48:24 minutos (@4’50)

Na véspera, o Geraldes tinha-se comprometido em ir comigo para 3:20:00. Era o objetivo inicial de Bilbau e queria dar uma nova chance a essa meta ambiciosa. Era “só” ir a 4’44. Só. Entrámos na caixa, esperámos o tiro de partida e… Bum!

O primeiro quilómetro foi uma espécie de reconhecimento e depois lá entrámos no ritmo, que na altura parecia acessível. Seguimos bem, até que aos 3k o Geraldes pára para alongar. Percebi que algo se passava e voltei atrás, para me certificar que estava tudo ok. Ele deu-me indicação para seguir e lá fui.

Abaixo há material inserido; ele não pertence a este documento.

-- ==== Sys2Proof/Machine/Ops.lean ====
section
/-! DEFINITION. The named operations over the state that every meaning uses: units, counters, free values, stamps,
records, translation, owner checks and memory accesses. -/
namespace Sys2Proof.Machine
open Sys2Proof

/-! ## Units -/

/-- Pier p. -/
def State.pier (s : State) (p : Nat) : PierState := s.piers.get PierState.reset p
/-- Replace pier p. -/
def State.setPier (s : State) (p : Nat) (x : PierState) : State := { s with piers := s.piers.put p x }
/-- Change pier p. -/
def State.updPier (s : State) (p : Nat) (f : PierState → PierState) : State := s.setPier p (f (s.pier p))
/-- Stack n. -/
def State.stack (s : State) (n : Nat) : StackState := s.stks.get StackState.reset n
/-- Change stack n. -/
def State.updStack (s : State) (n : Nat) (f : StackState → StackState) : State :=
  { s with stks := s.stks.put n (f (s.stack n)) }
/-- Link l. -/
def State.link (s : State) (l : Nat) : LinkState := s.links.get LinkState.reset l
/-- Change link l. -/
def State.updLink (s : State) (l : Nat) (f : LinkState → LinkState) : State :=
  { s with links := s.links.put l (f (s.link l)) }
/-- Abutment die k. -/
def State.die (s : State) (k : Nat) : DieState := s.dies.get DieState.reset k
/-- Change abutment die k. -/
def State.updDie (s : State) (k : Nat) (f : DieState → DieState) : State :=
  { s with dies := s.dies.put k (f (s.die k)) }
/-- Collective descriptor d. -/
def State.coll (s : State) (d : Nat) : Collective := s.colls.get Collective.reset d
/-- Change collective descriptor d. -/
def State.updColl (s : State) (d : Nat) (f : Collective → Collective) : State :=
  { s with colls := s.colls.put d (f (s.coll d)) }
/-- Change the keystone. -/
def State.updKs (s : State) (f : Keystone → Keystone) : State := { s with ks := f s.ks }
/-- Context c. -/
def State.ctx (s : State) (c : Nat) : Context := s.ks.ctxs.get Context.reset c
/-- Change context c. -/
def State.updCtx (s : State) (c : Nat) (f : Context → Context) : State :=
  s.updKs fun k => { k with ctxs := k.ctxs.put c (f (s.ctx c)) }
/-- Mailbox m. -/
def State.mb (s : State) (m : Nat) : Mailbox := s.ks.mbs.get Mailbox.reset m
/-- Change mailbox m. -/
def State.updMb (s : State) (m : Nat) (f : Mailbox → Mailbox) : State :=
  s.updKs fun k => { k with mbs := k.mbs.put m (f (s.mb m)) }
/-- Stream i of the landing module. -/
def State.stream (s : State) (i : Nat) : Stream := s.ks.streams.get Stream.reset i
/-- Change stream i. -/
def State.updStream (s : State) (i : Nat) (f : Stream → Stream) : State :=
  s.updKs fun k => { k with streams := k.streams.put i (f (s.stream i)) }
/-- Reduction window w of stack n. -/
def State.win (s : State) (n w : Nat) : Window := (s.stack n).windows.get Window.reset w
/-- Change window w of stack n. -/
def State.updWin (s : State) (n w : Nat) (f : Window → Window) : State :=
  s.updStack n fun x => { x with windows := x.windows.put w (f (s.win n w)) }

/-- The module's identifier (R8, CFG_ID.MODULE). -/
def State.moduleId (s : State) : Nat := s.rfld (cfgOff + 0x20) 0 13

/-- The tag a context's number and generation make (R9). -/
def mkTag (c gen : Nat) : Nat := c * 4096 + gen % 4096
/-- The context number of a tag. -/
def tagCtx (t : Nat) : Nat := t / 4096 % 64
/-- The current tag of context c (R427). -/
def State.ctxTag (s : State) (c : Nat) : Nat := mkTag c (s.ctx c).gen
/-- The tag is the current tag of its context and the context is ACTIVE (R426). -/
def State.tagLive (s : State) (t : Nat) : Bool :=
  (s.ctx (tagCtx t)).phase = .active && s.ctxTag (tagCtx t) = t

/-- An outward effect. -/
def State.emit (s : State) (o : Out) : State := { s with out := s.out ++ [o] }

/-! ## Free values and stamps -/

/-- Draw the next free value (log entry 3). -/
def State.free (s : State) : Nat × State :=
  ((Config.freeValue s.freeCtr).toNat, { s with freeCtr := s.freeCtr + 1 })

/-- Draw n free values. -/
def State.frees (s : State) : Nat → List Nat × State
  | 0 => ([], s)
  | n + 1 => let (v, s) := s.free; let (l, s) := s.frees n; (v :: l, s)

/-- The die of a record source: replica index 0 to 15 compute dies, 16 to 31 base dies, 32 to 35 abutment dies
(R14, R439). The keystone, a mailbox completion's source among its records, uses the replica of AD0 (DESIGN CHOICE, log
entry 123: the spec names no die for it). -/
def sourceDie (kind inst : Nat) : Nat :=
  match kind with
  | 0 => 32 + inst
  | 1 => inst
  | 2 => inst / 8
  | 3 => inst
  | 4 => 16 + inst
  | 5 => 32 + inst / 6
  | 6 => 32 + inst
  | 7 => 32 + inst
  | 8 => 33
  | _ => 32

/-- A stamp of a source: the replica of its die, 0 to 3 ns after the event, never before an earlier stamp of the
source (R26 to R28, log entry 4). -/
def State.stamp (s : State) (kind inst : Nat) : Nat × State :=
  let (f, s) := s.free
  let key := kind * 4096 + inst
  let now := ((s.ts.count.toNat : Int) + s.ts.replica.get 0 (sourceDie kind inst)).toNat + f % 4
  let t := max now (s.ts.stamps.get 0 key)
  (t, { s with ts := { s.ts with stamps := s.ts.stamps.put key t } })

/-! ## The inspection score and injected errors (R501, R504, R508 to R510) -/

/-- The Load Test registers are enabled: LT_STATUS.EN. -/
def State.ltOn (s : State) : Bool := bit (s.reg ltOff).toNat 0

/-- n events of input i: the raw counts always, the accumulators only while the Load Test registers are not enabled. -/
def State.score (s : State) (i weight n : Nat) : State :=
  s.updKs fun k => { k with insp := { k.insp with
    raw := k.insp.raw.put i (sat32 (k.insp.raw.get 0 i + n)),
    acc := if s.ltOn then k.insp.acc else k.insp.acc.put i (sat32 (k.insp.acc.get 0 i + weight * n)) } }

/-- The input and weight of a record's code (R501). -/
def scoreOf (code : Nat) : Option (Nat × Nat) :=
  if code = 0x0311 ∨ code = 0x0313 ∨ code = 0x0320 ∨ code = 0x0324 then some (1, 16384)
  else if code = 0x0336 then some (5, 4096) else none

/-- An injection of one of the kinds due at a target takes place: the next access of the target's kind takes one
(R510). KIND 1 and 2 also name the atom. -/
def State.inject (s : State) (kinds : List Nat) (target la : Nat) : Option Nat × State :=
  let w := (s.reg (ltOff + 0x24)).toNat
  let kind := fld w 0 4
  if s.ltOn && kinds.contains kind && fld w 4 8 = target && fld w 16 12 ≠ 0 &&
      (2 < kind || s.reg64 (ltOff + 0x28) / 64 = la / 64) then
    (some kind, (s.setRfld (ltOff + 0x24) 16 12 (fld w 16 12 - 1)).bump (ltOff + 0x30) 1)
  else (none, s)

Terei feito uns dois quilómetros e ele já me tinha apanhado de novo no meio da multidão (manguitos fluorescentes a ajudar!). Seguimos a bom ritmo, sempre abaixo dos 4’50, mas já com o chip virado para um tempo apenas abaixo das 3:30.

Não me sentia capaz de ir a 4’44 durante tanto quilómetro. Sabia que eventualmente iria pagar a fatura. O Geraldes terá percebido e foi gerindo o ritmo de forma precisa (tirando uns quantos esticões 🤣), isto enquanto tinha o estômago às voltas praticamente desde o quilómetro inicial. Tanto que chegou a uma fase em que me dizia que ia tentar encontrar um bar para tratar da situação (não o fez…).

Dos 11k aos 21,1k: Relógio suíço (dos chineses) no comando
53:44 minutos (@4’50)
Tempo total: 1:42:31 (4’51)

Cheguei aos dez quilómetros num bom ritmo, mas já esquecendo o plano inicial. A ideia agora era manter-me nos 4’50 e ir buscar um novo recorde. Esse não me podia escapar e com uma lebre deste calibre não havia como falhar. Sempre ali no comando, o Geraldes foi mantendo-me no mesmo ritmo, ainda que às vezes se lembrasse de esticar um bocadinho mais (ele jura que não o fez…).

Desta fase, confesso, não me lembro já de grande coisa, mas olhando para os parciais parece-me que foi provavelmente a mais tranquila de toda a prova.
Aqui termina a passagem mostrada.